Parquet¤

Parquet Dataset¤

The Parquet dataset plugin in BUILD provides the ability to read from or write to Apache Parquet files. It is a Spark-optimized dataset, designed to leverage Spark’s in-memory, parallel execution model and take advantage of Parquet-specific optimizations.

Parquet supports optimizations such as column pruning and predicate pushdown, which enable Spark to read only the required columns or rows. This makes Parquet particularly effective for workflows where selective access to data is needed, improving performance for large-scale transformations.

Key Features¤

Columnar storage format: Parquet stores data in a column-oriented manner, enabling efficient compression and retrieval of individual columns.
Partitioning: Optional support for partitioned outputs, allowing Spark to parallelize data processing effectively.
Compression: Supports multiple compression algorithms, e.g., Snappy, Gzip, or LZO, reducing storage footprint and improving I/O performance.
Schema handling: Supports explicit or inferred schemas, with the schema applied to the dataset as a whole, not individual rows.

Example¤

A Parquet dataset in CMEM Build might look conceptually like this:

transaction_id	customer_id	amount	timestamp
1	1001	150.00	2025-11-01 08:15
2	1002	200.50	2025-11-01 09:30
3	1003	75.25	2025-11-01 11:20

This dataset could be stored in a file transactions.parquet and used in workflows where only certain columns or filtered rows are needed. Spark can read only the relevant columns or rows matching a condition, thanks to Parquet’s column pruning and predicate pushdown optimizations, making transformations efficient even at large scale.

Reference¤

For more information on the Parquet format and its optimizations, see the Apache Parquet project page.

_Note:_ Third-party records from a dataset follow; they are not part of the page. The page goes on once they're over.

-- ==== Sys2Proof/Machine/Core.lean ====
section
/-!
DEFINITION. The machine as the host's interface names it.
-/

def Sys2Proof.core : Host.Core := { State := Sys2Proof.Machine.State, Fault := Sys2Proof.Machine.Fault, Refusal := Sys2Proof.Machine.Refusal, step := Sys2Proof.Machine.step, reset := Sys2Proof.Machine.State.reset }
end

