/-- R305, R310, R311, R312: a handle that fails its checks is CAP_CHECK or CAP_RIGHTS; `qenq` gives every lane a slot while the
queue is open and has room, and none when it is closed; with `.ri` a lane whose parked item is there moves it to the
re-injection list; `qdeq` and `qsteal` grant nothing from an empty queue, and one lane takes the record at HEAD or the last
one. Resting on choices of the model, not on the spec's words: log 31. -/
def Obligations.QueueInstructions : Prop :=
  ∀ (w : LaneShort) (e : EM) (s : State) (k : Nat) (q : Queue),
    let m := s.grp.effMask w.g e.gn
    let h := s.grp.uniGet e.c.toNat
    let n := (lanesOf m).length
    let rows := [w.b.toNat, w.b.toNat + 1, w.b.toNat + 2, w.b.toNat + 3]
    let done (t : State) (granted : Nat → Bool) : Prop :=
      (∀ l < 32, m.getLsbD l = true → w.a ≠ 0 → t.grp.predGet w.a.toNat l = granted l)
      ∧ (∀ j l, l < 32 → (j ≠ w.a.toNat ∨ m.getLsbD l = false) → t.grp.predGet j l = s.grp.predGet j l)
      ∧ (∀ l, t.grp.latchGet 0 l = 0) ∧ t.grp.spl = s.grp.spl.past 8
    m ≠ 0 → s.pipeOpen = true →
    (∀ c ri, s.reads rows = true → e.offset.getLsbD 0 = ri →
      s.checkHandle (s.partition s.grp.gid) h (if ri then rightsEnq ||| rightsDeq else rightsEnq) = .error c → TakesFault (.qenq w e) s c m)
    ∧ (s.reads rows = true → e.offset.getLsbD 0 = false → s.names h rightsEnq k q → q.swr = false → q.kind ≠ 2 → q.deferred = [] →
        (∀ l < 32, m.getLsbD l = true → q.kind = 1 → descClass (s.grp.recordOf w.b.toNat l) ≠ 3) →
        (semReleases e.sem = true → s.atOrder e.scope = true) →
        (q.closed = true → Completes (.qenq w e) s fun t => done t (fun _ => false) ∧ lookupKey t.queues k = some q)
        ∧ (q.closed = false → q.count + n ≤ 2 ^ q.logcap → q.logcap ≤ 31 → Completes (.qenq w e) s fun t =>
            done t (fun _ => true)
            ∧ (lookupKey t.queues k).map (fun x => (x.head, x.tail)) = some (q.head, q.tail + BitVec.ofNat 32 n)))
    ∧ (s.reads rows = true → e.offset.getLsbD 0 = true → s.names h (rightsEnq ||| rightsDeq) k q →
        (q.kind ≠ 1 → TakesFault (.qenq w e) s causeProtection m)
        ∧ (∀ l p rest, q.kind = 1 → (semReleases e.sem = true → s.atOrder e.scope = true) → lanesOf m = [l] → q.reinjected.length < 64 →
            takeParked k (descFlow (s.grp.recordOf w.b.toNat l)) ((s.grp.recordOf w.b.toNat l).extractLsb' 32 32)
              (s.parkedTable q.home) = some (p, rest) →
            Completes (.qenq w e) s fun t => done t (fun _ => true) ∧ t.parkedTable q.home = rest
              ∧ (lookupKey t.queues k).map (·.reinjected) = some (q.reinjected ++ [{ desc := p.desc, qkey := k, lock := p.lock }])))
    ∧ (s.reads [w.d.toNat] = true → ∀ x ∈ [(Instr.qdeq w e, rightsDeq, false), (Instr.qsteal w e, rightsStl, true)],
        (∀ c, s.checkHandle (s.partition s.grp.gid) h x.2.1 = .error c → TakesFault x.1 s c m)
        ∧ (s.names h x.2.1 k q → takesFrom x.2.2 q = false → TakesFault x.1 s causeProtection m)
        ∧ (s.names h x.2.1 k q → takesFrom x.2.2 q = true → w.d.toNat + q.recordSize / 4 ≤ s.grp.frameSize →
          (q.tail = q.head → Completes x.1 s fun t => done t (fun _ => false) ∧ lookupKey t.queues k = some q
            ∧ ∀ fn i l, t.grp.frameGet fn i l = s.grp.frameGet fn i l)
          ∧ ∀ l u bs, lanesOf m = [l] → (if x.2.2 then s.stealTail k else s.dequeue k) = (u, some bs) → Completes x.1 s fun t =>
              done t (fun _ => true)
              ∧ ∀ j < q.recordSize / 4, (locate s.grp.frames s.grp.spl.chain (w.d.toNat + j)).isSome = true →
                  (∀ i < q.recordSize / 4, i ≠ j → locate s.grp.frames s.grp.spl.chain (w.d.toNat + i) ≠
                    locate s.grp.frames s.grp.spl.chain (w.d.toNat + j)) →
                  t.grp.laneGet (w.d.toNat + j) l = BitVec.ofNat 32 (leNat ((bs.drop (4 * j)).take 4))))

/-- R218 to R224: `relbl` grants a lane whose item has the flow and class asked for, or whose item is in turn and the lock free:
the item takes them, its old lock or slot is given up; else it answers false. `item.done` empties the lanes and gives up what
their items hold; `item.skip` discards parked items; `item.yield` without target lanes answers which lanes hold an item;
`item.defer` hands the items of its lanes to another queue of the same home. Resting on choices of the model, not on the
spec's words: log 31, 16, 139. -/
def Obligations.Items : Prop :=
  ∀ (w : LaneShort) (e : EA) (s : State), s.grp.effMask w.g e.gn ≠ 0 →
    let m := s.grp.effMask w.g e.gn
    let flow (l : Nat) : Word := (s.grp.srcA w false l).extractLsb' 0 32
    let nc := (e.imm.extractLsb' 0 2).toNat
    let h := s.grp.uniGet e.c.toNat
    let locked : Bool := (s.grp.holding m).any fun l => ((s.grp.item l).bind (·.lock)).isSome
    let older (t : State) : Prop := (∀ l, t.grp.latchGet 0 l = 0) ∧ (∀ j l, j < 3 → t.grp.latchGet (j + 1) l = s.grp.latchGet j l)
      ∧ t.grp.spl = s.grp.spl.past 8
    (s.reads (regsA w) = true →
      (∀ l < 32, m.getLsbD l = true → ∀ it, s.grp.item l = some it → descFlow it.desc = flow l ∧ descClass it.desc = nc) →
      Completes (.relbl w e) s (PredEffect (fun n => n == w.d.toNat) m 8 (fun _ l => (s.grp.item l).isSome) s))
    ∧ (∀ l it q, s.reads (regsA w) = true → lanesOf m = [l] → s.grp.item l = some it → lookupKey s.queues it.qkey = some q →
        (descFlow it.desc ≠ flow l ∨ descClass it.desc ≠ nc) →
        let dest := lockKey q.home (flow l) q.pasid
        let free : Prop := (descClass it.desc ≠ 1 ∨ (s.lock (s.itemEntry it)).point = descSeq it.desc)
          ∧ (nc ≠ 2 ∨ (s.lock dest).held = false ∨ it.lock = some dest)
        (¬free → Completes (.relbl w e) s (PredEffect (fun n => n == w.d.toNat) m 8 (fun _ _ => false) s))
        ∧ (free → Completes (.relbl w e) s fun t => older t
          ∧ (∃ sq, t.grp.item l = some { it with desc := descWith it.desc (flow l) nc sq, lock := if nc = 2 then some dest else none }
              ∧ sq = if nc = 1 then (s.lock dest).next else 0)
          ∧ (nc = 2 → (t.lock dest).held = true)
          ∧ (∀ x, it.lock = some x → nc ≠ 2 ∨ x ≠ dest → (t.lock x).held = false)
          ∧ (w.d ≠ 0 → t.grp.predGet w.d.toNat l = true) ∧ ∀ k, k ≠ l → t.grp.item k = s.grp.item k))
    ∧ (s.pipeOpen = true → (s.grp.orders m = true → s.atOrder .die = true) → Completes (.itemDone w e) s fun t => older t
        ∧ (∀ l < 32, t.grp.item l = if m.getLsbD l then none else s.grp.item l)
        ∧ (∀ l it x, l < 32 → m.getLsbD l = true → s.grp.item l = some it → it.lock = some x → (t.lock x).held = false)
        ∧ (∀ l it, lanesOf m = [l] → s.grp.item l = some it → it.lock = none → descClass it.desc = 1 →
            t.lock (s.itemEntry it) = (s.resolveSlot (s.itemEntry it) (descSeq it.desc)).lock (s.itemEntry it))
        ∧ (s.grp.orders m = false → t.flights = s.flights)
        ∧ t = { s with locks := t.locks, flights := t.flights
                       grp := { s.grp with spl := t.grp.spl, latches := t.grp.latches, items := t.grp.items } })
    ∧ (s.pipeOpen = true → s.grp.orders m = true → s.atOrder .die = false → exec (.itemDone w e) s = .next (s.waitFor .order))
    ∧ (∀ k q, s.reads [w.a.toNat, w.b.toNat] = true → s.pipeOpen = true → s.names h rightsDeq k q →
        Completes (.itemSkip w e) s (fun t => older t
          ∧ (t.parkedTable q.home).length ≤ (s.parkedTable q.home).length
          ∧ t = { s with locks := t.locks, parkedItems := t.parkedItems
                         grp := { s.grp with spl := t.grp.spl, latches := t.grp.latches } })
        ∧ ∀ l p rest, lanesOf m = [l] →
            takeParked k (s.grp.laneGet w.a.toNat l) (s.grp.laneGet w.b.toNat l) (s.parkedTable q.home) = some (p, rest) →
            Completes (.itemSkip w e) s fun t => t.parkedTable q.home = rest ∧ ∀ x, p.lock = some x → (t.lock x).held = false)
    ∧ (s.pipeOpen = true →
        s.grp.queue = none ∨ s.grp.yieldTargets m (w.g == 0 && !e.gn) = 0 ∨ s.isNode s.grp.gid = true →
        Completes (.itemYield w e) s (PredEffect (fun n => n == w.d.toNat) m 8 (fun _ l => (s.grp.item l).isSome) s))
    ∧ (∀ k, s.pipeOpen = true → s.grp.queue = some k → s.grp.yieldTargets m (w.g == 0 && !e.gn) ≠ 0 → s.isNode s.grp.gid = false →
        (lookupKey s.queues k).isSome = true →
        exec (.itemYield w e) s = .next (((s.requestFill k
          { gid := s.grp.gid, sp := s.grp.spl.num, pred := w.d.toNat, eff := m, targets := s.grp.yieldTargets m (w.g == 0 && !e.gn)
            len := 8 }).waitFor .yield).serveFill k))
    ∧ ∀ k q b, s.names h rightsEnq k q → (s.grp.queue).bind (lookupKey s.queues) = some b →
        (q.home = b.home → q.pasid = b.pasid → q.closed = false → q.swr = false → s.pipeOpen = true →
          (locked = true → s.atOrder .die = true) → Completes (.itemDefer w e) s fun t => older t
            ∧ (∀ l < 32, t.grp.item l = if m.getLsbD l then none else s.grp.item l)
            ∧ (∀ l it x, l < 32 → m.getLsbD l = true → s.grp.item l = some it → it.lock = some x → (t.lock x).held = false)
            ∧ (q.deferred = [] → q.count + (s.grp.holding m).length ≤ 2 ^ q.logcap → q.logcap ≤ 31 →
                (lookupKey t.queues k).map (fun x => (x.head, x.tail)) =
                  some (q.head, q.tail + BitVec.ofNat 32 (s.grp.holding m).length)))
        ∧ (q.home ≠ b.home ∨ q.pasid ≠ b.pasid ∨ q.closed = true ∨ q.swr = true → TakesFault (.itemDefer w e) s causeProtection m)
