-- ==== Sys2Proof/Laws/PerInstr.lean ====
section
/-!
SUPPORT. What holds of the words of every instruction, constructor by constructor: an event has none, a short form
stands alone with L = 0, and an instruction with an extension word has two with L = 1 (R35).
-/
namespace Sys2Proof.Laws

/-- L, bit 30, of a lane short form. -/
theorem laneShort_bit30 (op : BitVec 6) (l : Bool) (w : LaneShort) : (w.toWord op l).getLsbD 30 = l := by
  change BitVec.getLsbD (w := 1 + 1 + 6 + 6 + 6 + 6 + 2 + 1 + 3) _ 30 = l
  simp only [LaneShort.toWord, BitVec.getLsbD_append]
  simp

/-- L, bit 30, of a uniform short form. -/
theorem uniShort_bit30 (op : BitVec 6) (l : Bool) (w : UniShort) : (w.toWord op l).getLsbD 30 = l := by
  change BitVec.getLsbD (w := 1 + 1 + 6 + 6 + 6 + 6 + 2 + 1 + 3) _ 30 = l
  simp only [UniShort.toWord, BitVec.getLsbD_append]
  simp

/-- S, bit 31, of a lane short form is 0. -/
theorem laneShort_bit31 (op : BitVec 6) (l : Bool) (w : LaneShort) : (w.toWord op l).getLsbD 31 = false := by
  change BitVec.getLsbD (w := 1 + 1 + 6 + 6 + 6 + 6 + 2 + 1 + 3) _ 31 = false
  simp only [LaneShort.toWord, BitVec.getLsbD_append]
  simp

/-- S, bit 31, of a uniform short form is 1. -/
theorem uniShort_bit31 (op : BitVec 6) (l : Bool) (w : UniShort) : (w.toWord op l).getLsbD 31 = true := by
  change BitVec.getLsbD (w := 1 + 1 + 6 + 6 + 6 + 6 + 2 + 1 + 3) _ 31 = true
  simp only [UniShort.toWord, BitVec.getLsbD_append]
  simp

namespace EncodedLength

/-- No word, one word with L = 0, or two of which the first has L = 1. -/
def shape : List Word → Prop
  | [] => True
  | [w] => w.getLsbD 30 = false
  | [w, _] => w.getLsbD 30 = true
  | _ => False

/-- R35: a well-formed instruction has as many words as its L bit says. -/
def Statement (i : Instr) : Prop := i.wellFormed = true → shape (encode i)

theorem lane_short (op : BitVec 6) (w : LaneShort) : shape [w.toWord op false] := laneShort_bit30 op false w
theorem lane_ext (op : BitVec 6) (w : LaneShort) (x : Word) : shape [w.toWord op true, x] := laneShort_bit30 op true w
theorem uni_short (op : BitVec 6) (w : UniShort) : shape [w.toWord op false] := uniShort_bit30 op false w
theorem uni_ext (op : BitVec 6) (w : UniShort) (x : Word) : shape [w.toWord op true, x] := uniShort_bit30 op true w
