/-! ### A latch is pushed -/

@[simp] theorem Group.pushLatch_latches (g : Group) (r : Sparse Dword) : (g.pushLatch r).latches = (r :: g.latches).take 4 := rfl
@[simp] theorem Group.pushLatch_gid (g : Group) (r : Sparse Dword) : (g.pushLatch r).gid = g.gid := rfl
@[simp] theorem Group.pushLatch_kdesc (g : Group) (r : Sparse Dword) : (g.pushLatch r).kdesc = g.kdesc := rfl
@[simp] theorem Group.pushLatch_core (g : Group) (r : Sparse Dword) : (g.pushLatch r).core = g.core := rfl
@[simp] theorem Group.pushLatch_sc (g : Group) (r : Sparse Dword) : (g.pushLatch r).sc = g.sc := rfl
@[simp] theorem Group.pushLatch_slot (g : Group) (r : Sparse Dword) : (g.pushLatch r).slot = g.slot := rfl
@[simp] theorem Group.pushLatch_prio (g : Group) (r : Sparse Dword) : (g.pushLatch r).prio = g.prio := rfl
@[simp] theorem Group.pushLatch_order (g : Group) (r : Sparse Dword) : (g.pushLatch r).order = g.order := rfl
@[simp] theorem Group.pushLatch_spl (g : Group) (r : Sparse Dword) : (g.pushLatch r).spl = g.spl := rfl
@[simp] theorem Group.pushLatch_sibs (g : Group) (r : Sparse Dword) : (g.pushLatch r).sibs = g.sibs := rfl
@[simp] theorem Group.pushLatch_frames (g : Group) (r : Sparse Dword) : (g.pushLatch r).frames = g.frames := rfl
@[simp] theorem Group.pushLatch_uni (g : Group) (r : Sparse Dword) : (g.pushLatch r).uni = g.uni := rfl
@[simp] theorem Group.pushLatch_preds (g : Group) (r : Sparse Dword) : (g.pushLatch r).preds = g.preds := rfl
@[simp] theorem Group.pushLatch_q (g : Group) (r : Sparse Dword) : (g.pushLatch r).q = g.q := rfl
@[simp] theorem Group.pushLatch_mode (g : Group) (r : Sparse Dword) : (g.pushLatch r).mode = g.mode := rfl
@[simp] theorem Group.pushLatch_thr (g : Group) (r : Sparse Dword) : (g.pushLatch r).thr = g.thr := rfl
@[simp] theorem Group.pushLatch_kovf (g : Group) (r : Sparse Dword) : (g.pushLatch r).kovf = g.kovf := rfl
@[simp] theorem Group.pushLatch_spill (g : Group) (r : Sparse Dword) : (g.pushLatch r).spill = g.spill := rfl
@[simp] theorem Group.pushLatch_awb (g : Group) (r : Sparse Dword) : (g.pushLatch r).awb = g.awb := rfl
@[simp] theorem Group.pushLatch_awl (g : Group) (r : Sparse Dword) : (g.pushLatch r).awl = g.awl := rfl
@[simp] theorem Group.pushLatch_lfsr (g : Group) (r : Sparse Dword) : (g.pushLatch r).lfsr = g.lfsr := rfl
@[simp] theorem Group.pushLatch_pend (g : Group) (r : Sparse Dword) : (g.pushLatch r).pend = g.pend := rfl
@[simp] theorem Group.pushLatch_specials (g : Group) (r : Sparse Dword) : (g.pushLatch r).specials = g.specials := rfl
@[simp] theorem Group.pushLatch_items (g : Group) (r : Sparse Dword) : (g.pushLatch r).items = g.items := rfl
@[simp] theorem Group.pushLatch_windows (g : Group) (r : Sparse Dword) : (g.pushLatch r).windows = g.windows := rfl
@[simp] theorem Group.pushLatch_queue (g : Group) (r : Sparse Dword) : (g.pushLatch r).queue = g.queue := rfl
@[simp] theorem Group.pushLatch_batch (g : Group) (r : Sparse Dword) : (g.pushLatch r).batch = g.batch := rfl
@[simp] theorem Group.pushLatch_closed (g : Group) (r : Sparse Dword) : (g.pushLatch r).closed = g.closed := rfl
@[simp] theorem Group.pushLatch_counters (g : Group) (r : Sparse Dword) : (g.pushLatch r).counters = g.counters := rfl
@[simp] theorem Group.pushLatch_reads (g : Group) (r : Sparse Dword) : (g.pushLatch r).reads = g.reads := rfl
@[simp] theorem Group.pushLatch_ack (g : Group) (r : Sparse Dword) : (g.pushLatch r).ack = g.ack := rfl
@[simp] theorem Group.pushLatch_privBase (g : Group) (r : Sparse Dword) : (g.pushLatch r).privBase = g.privBase := rfl
@[simp] theorem Group.pushLatch_domain (g : Group) (r : Sparse Dword) : (g.pushLatch r).domain = g.domain := rfl
@[simp] theorem Group.pushLatch_handler (g : Group) (r : Sparse Dword) : (g.pushLatch r).handler = g.handler := rfl
@[simp] theorem Group.pushLatch_parked (g : Group) (r : Sparse Dword) : (g.pushLatch r).parked = g.parked := rfl
@[simp] theorem Group.pushLatch_parkRecs (g : Group) (r : Sparse Dword) : (g.pushLatch r).parkRecs = g.parkRecs := rfl
@[simp] theorem Group.pushLatch_stopped (g : Group) (r : Sparse Dword) : (g.pushLatch r).stopped = g.stopped := rfl
@[simp] theorem Group.pushLatch_stoppedAt (g : Group) (r : Sparse Dword) : (g.pushLatch r).stoppedAt = g.stoppedAt := rfl
@[simp] theorem Group.pushLatch_attached (g : Group) (r : Sparse Dword) : (g.pushLatch r).attached = g.attached := rfl
@[simp] theorem Group.pushLatch_pass (g : Group) (r : Sparse Dword) : (g.pushLatch r).pass = g.pass := rfl
@[simp] theorem Group.pushLatch_skip (g : Group) (r : Sparse Dword) : (g.pushLatch r).skip = g.skip := rfl
@[simp] theorem Group.pushLatch_stepping (g : Group) (r : Sparse Dword) : (g.pushLatch r).stepping = g.stepping := rfl
@[simp] theorem Group.pushLatch_lastIssue (g : Group) (r : Sparse Dword) : (g.pushLatch r).lastIssue = g.lastIssue := rfl
@[simp] theorem Group.pushLatch_clock (g : Group) (r : Sparse Dword) : (g.pushLatch r).clock = g.clock := rfl
@[simp] theorem Group.pushLatch_held (g : Group) (r : Sparse Dword) : (g.pushLatch r).held = g.held := rfl

/-! ### A write becomes pending -/

@[simp] theorem Group.addPend_pend (g : Group) (d : PendDest) (m : Mask) (v : Dword) (w : Bool) (o : Sparse Word) :
    (g.addPend d m v w o).pend
      = g.pend ++ [{ sp := g.spl.num, dest := d, mask := m, old := v, wait := w, age := 0, op := g.clock, was := o, late := [] }] := rfl
@[simp] theorem Group.addPend_gid (g : Group) (d : PendDest) (m : Mask) (v : Dword) (w : Bool) (o : Sparse Word) : (g.addPend d m v w o).gid = g.gid := rfl
@[simp] theorem Group.addPend_kdesc (g : Group) (d : PendDest) (m : Mask) (v : Dword) (w : Bool) (o : Sparse Word) : (g.addPend d m v w o).kdesc = g.kdesc := rfl
@[simp] theorem Group.addPend_core (g : Group) (d : PendDest) (m : Mask) (v : Dword) (w : Bool) (o : Sparse Word) : (g.addPend d m v w o).core = g.core := rfl
@[simp] theorem Group.addPend_sc (g : Group) (d : PendDest) (m : Mask) (v : Dword) (w : Bool) (o : Sparse Word) : (g.addPend d m v w o).sc = g.sc := rfl
@[simp] theorem Group.addPend_slot (g : Group) (d : PendDest) (m : Mask) (v : Dword) (w : Bool) (o : Sparse Word) : (g.addPend d m v w o).slot = g.slot := rfl
@[simp] theorem Group.addPend_prio (g : Group) (d : PendDest) (m : Mask) (v : Dword) (w : Bool) (o : Sparse Word) : (g.addPend d m v w o).prio = g.prio := rfl
@[simp] theorem Group.addPend_order (g : Group) (d : PendDest) (m : Mask) (v : Dword) (w : Bool) (o : Sparse Word) : (g.addPend d m v w o).order = g.order := rfl
@[simp] theorem Group.addPend_spl (g : Group) (d : PendDest) (m : Mask) (v : Dword) (w : Bool) (o : Sparse Word) : (g.addPend d m v w o).spl = g.spl := rfl
@[simp] theorem Group.addPend_sibs (g : Group) (d : PendDest) (m : Mask) (v : Dword) (w : Bool) (o : Sparse Word) : (g.addPend d m v w o).sibs = g.sibs := rfl
@[simp] theorem Group.addPend_frames (g : Group) (d : PendDest) (m : Mask) (v : Dword) (w : Bool) (o : Sparse Word) : (g.addPend d m v w o).frames = g.frames := rfl
@[simp] theorem Group.addPend_uni (g : Group) (d : PendDest) (m : Mask) (v : Dword) (w : Bool) (o : Sparse Word) : (g.addPend d m v w o).uni = g.uni := rfl
@[simp] theorem Group.addPend_preds (g : Group) (d : PendDest) (m : Mask) (v : Dword) (w : Bool) (o : Sparse Word) : (g.addPend d m v w o).preds = g.preds := rfl
@[simp] theorem Group.addPend_q (g : Group) (d : PendDest) (m : Mask) (v : Dword) (w : Bool) (o : Sparse Word) : (g.addPend d m v w o).q = g.q := rfl
@[simp] theorem Group.addPend_latches (g : Group) (d : PendDest) (m : Mask) (v : Dword) (w : Bool) (o : Sparse Word) : (g.addPend d m v w o).latches = g.latches := rfl
@[simp] theorem Group.addPend_mode (g : Group) (d : PendDest) (m : Mask) (v : Dword) (w : Bool) (o : Sparse Word) : (g.addPend d m v w o).mode = g.mode := rfl
@[simp] theorem Group.addPend_thr (g : Group) (d : PendDest) (m : Mask) (v : Dword) (w : Bool) (o : Sparse Word) : (g.addPend d m v w o).thr = g.thr := rfl
@[simp] theorem Group.addPend_kovf (g : Group) (d : PendDest) (m : Mask) (v : Dword) (w : Bool) (o : Sparse Word) : (g.addPend d m v w o).kovf = g.kovf := rfl
@[simp] theorem Group.addPend_spill (g : Group) (d : PendDest) (m : Mask) (v : Dword) (w : Bool) (o : Sparse Word) : (g.addPend d m v w o).spill = g.spill := rfl
@[simp] theorem Group.addPend_awb (g : Group) (d : PendDest) (m : Mask) (v : Dword) (w : Bool) (o : Sparse Word) : (g.addPend d m v w o).awb = g.awb := rfl
@[simp] theorem Group.addPend_awl (g : Group) (d : PendDest) (m : Mask) (v : Dword) (w : Bool) (o : Sparse Word) : (g.addPend d m v w o).awl = g.awl := rfl
@[simp] theorem Group.addPend_lfsr (g : Group) (d : PendDest) (m : Mask) (v : Dword) (w : Bool) (o : Sparse Word) : (g.addPend d m v w o).lfsr = g.lfsr := rfl
@[simp] theorem Group.addPend_specials (g : Group) (d : PendDest) (m : Mask) (v : Dword) (w : Bool) (o : Sparse Word) : (g.addPend d m v w o).specials = g.specials := rfl
@[simp] theorem Group.addPend_items (g : Group) (d : PendDest) (m : Mask) (v : Dword) (w : Bool) (o : Sparse Word) : (g.addPend d m v w o).items = g.items := rfl
@[simp] theorem Group.addPend_windows (g : Group) (d : PendDest) (m : Mask) (v : Dword) (w : Bool) (o : Sparse Word) : (g.addPend d m v w o).windows = g.windows := rfl
@[simp] theorem Group.addPend_queue (g : Group) (d : PendDest) (m : Mask) (v : Dword) (w : Bool) (o : Sparse Word) : (g.addPend d m v w o).queue = g.queue := rfl
@[simp] theorem Group.addPend_batch (g : Group) (d : PendDest) (m : Mask) (v : Dword) (w : Bool) (o : Sparse Word) : (g.addPend d m v w o).batch = g.batch := rfl
@[simp] theorem Group.addPend_closed (g : Group) (d : PendDest) (m : Mask) (v : Dword) (w : Bool) (o : Sparse Word) : (g.addPend d m v w o).closed = g.closed := rfl
@[simp] theorem Group.addPend_counters (g : Group) (d : PendDest) (m : Mask) (v : Dword) (w : Bool) (o : Sparse Word) : (g.addPend d m v w o).counters = g.counters := rfl
@[simp] theorem Group.addPend_reads (g : Group) (d : PendDest) (m : Mask) (v : Dword) (w : Bool) (o : Sparse Word) : (g.addPend d m v w o).reads = g.reads := rfl
@[simp] theorem Group.addPend_ack (g : Group) (d : PendDest) (m : Mask) (v : Dword) (w : Bool) (o : Sparse Word) : (g.addPend d m v w o).ack = g.ack := rfl
@[simp] theorem Group.addPend_privBase (g : Group) (d : PendDest) (m : Mask) (v : Dword) (w : Bool) (o : Sparse Word) : (g.addPend d m v w o).privBase = g.privBase := rfl
@[simp] theorem Group.addPend_domain (g : Group) (d : PendDest) (m : Mask) (v : Dword) (w : Bool) (o : Sparse Word) : (g.addPend d m v w o).domain = g.domain := rfl
@[simp] theorem Group.addPend_handler (g : Group) (d : PendDest) (m : Mask) (v : Dword) (w : Bool) (o : Sparse Word) : (g.addPend d m v w o).handler = g.handler := rfl
@[simp] theorem Group.addPend_parked (g : Group) (d : PendDest) (m : Mask) (v : Dword) (w : Bool) (o : Sparse Word) : (g.addPend d m v w o).parked = g.parked := rfl
@[simp] theorem Group.addPend_parkRecs (g : Group) (d : PendDest) (m : Mask) (v : Dword) (w : Bool) (o : Sparse Word) : (g.addPend d m v w o).parkRecs = g.parkRecs := rfl
@[simp] theorem Group.addPend_stopped (g : Group) (d : PendDest) (m : Mask) (v : Dword) (w : Bool) (o : Sparse Word) : (g.addPend d m v w o).stopped = g.stopped := rfl
@[simp] theorem Group.addPend_stoppedAt (g : Group) (d : PendDest) (m : Mask) (v : Dword) (w : Bool) (o : Sparse Word) : (g.addPend d m v w o).stoppedAt = g.stoppedAt := rfl
@[simp] theorem Group.addPend_attached (g : Group) (d : PendDest) (m : Mask) (v : Dword) (w : Bool) (o : Sparse Word) : (g.addPend d m v w o).attached = g.attached := rfl
@[simp] theorem Group.addPend_pass (g : Group) (d : PendDest) (m : Mask) (v : Dword) (w : Bool) (o : Sparse Word) : (g.addPend d m v w o).pass = g.pass := rfl
@[simp] theorem Group.addPend_skip (g : Group) (d : PendDest) (m : Mask) (v : Dword) (w : Bool) (o : Sparse Word) : (g.addPend d m v w o).skip = g.skip := rfl
@[simp] theorem Group.addPend_stepping (g : Group) (d : PendDest) (m : Mask) (v : Dword) (w : Bool) (o : Sparse Word) : (g.addPend d m v w o).stepping = g.stepping := rfl
@[simp] theorem Group.addPend_lastIssue (g : Group) (d : PendDest) (m : Mask) (v : Dword) (w : Bool) (o : Sparse Word) : (g.addPend d m v w o).lastIssue = g.lastIssue := rfl
@[simp] theorem Group.addPend_clock (g : Group) (d : PendDest) (m : Mask) (v : Dword) (w : Bool) (o : Sparse Word) : (g.addPend d m v w o).clock = g.clock := rfl
@[simp] theorem Group.addPend_held (g : Group) (d : PendDest) (m : Mask) (v : Dword) (w : Bool) (o : Sparse Word) : (g.addPend d m v w o).held = g.held := rfl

Comparison of Spark-optimized datasets¤

The following table summarizes the key differences and typical use cases of the main Spark-optimized datasets supported in CMEM BUILD. It provides a quick reference for understanding the optimizations, storage formats, and workflow suitability for ORC, Parquet, and Avro datasets.

Aspect	ORC	Parquet	Avro
Spark optimization	Yes – in-memory, columnar, leverages column pruning & predicate pushdown	Yes – in-memory, columnar, leverages column pruning & predicate pushdown	Yes – row-based, less efficient for selective column access, better for streaming or row-oriented data
Storage format	Columnar	Columnar	Row-oriented
Column pruning	Supported	Supported	Not supported efficiently
Predicate pushdown	Supported	Supported	Limited / not native
Partitioning support	Optional	Optional	Optional, typically less impactful
Compression	Snappy, Zlib, etc.	Snappy, Gzip, etc.	Snappy, Deflate, etc.
Schema handling	Explicit or inferred, applied to dataset	Explicit or inferred, applied to dataset	Schema required, applied to rows
Typical usage	Workflows needing efficient column-based access and filtered rows	Similar to ORC, widely used in Hadoop ecosystems, columnar analytics	Workflows needing row-wise access, streaming ingestion, or evolving schema
Best use case in CMEM workflows	Workflows where only subsets of columns or filtered rows are processed frequently, large-scale transformations	General-purpose analytics and ETL tasks where columnar processing improves performance, medium-to-large datasets	Ingesting external row-oriented sources, streaming integration, or datasets with frequently evolving schema

Parameter¤

File¤

Path (e.g. relative like ‘path/filename.orc’ or absolute ‘hdfs:///path/filename.parquet’).

ID: file
Datatype: resource
Default Value: None

Uri pattern¤

A pattern used to construct the entity URI. If not provided the prefix + the line number is used. An example of such a pattern is ‘urn:zyx:{id}’ where id is a name of a property.

ID: uriPattern
Datatype: string
Default Value: None

Properties¤

Comma-separated list of URL-encoded properties. If not provided, the list of properties is read from the first line.

ID: properties
Datatype: string
Default Value: None

Partition¤

Optional specification of the attribute for output partitioning

ID: partition
Datatype: string
Default Value: None

Compression¤

Optional compression algorithm (e.g. snappy, zlib)

ID: compression
Datatype: string
Default Value: None

Charset¤

The file encoding, e.g., UTF8, ISO-8859-1

ID: charset
Datatype: string
Default Value: UTF-8

Advanced Parameter¤

None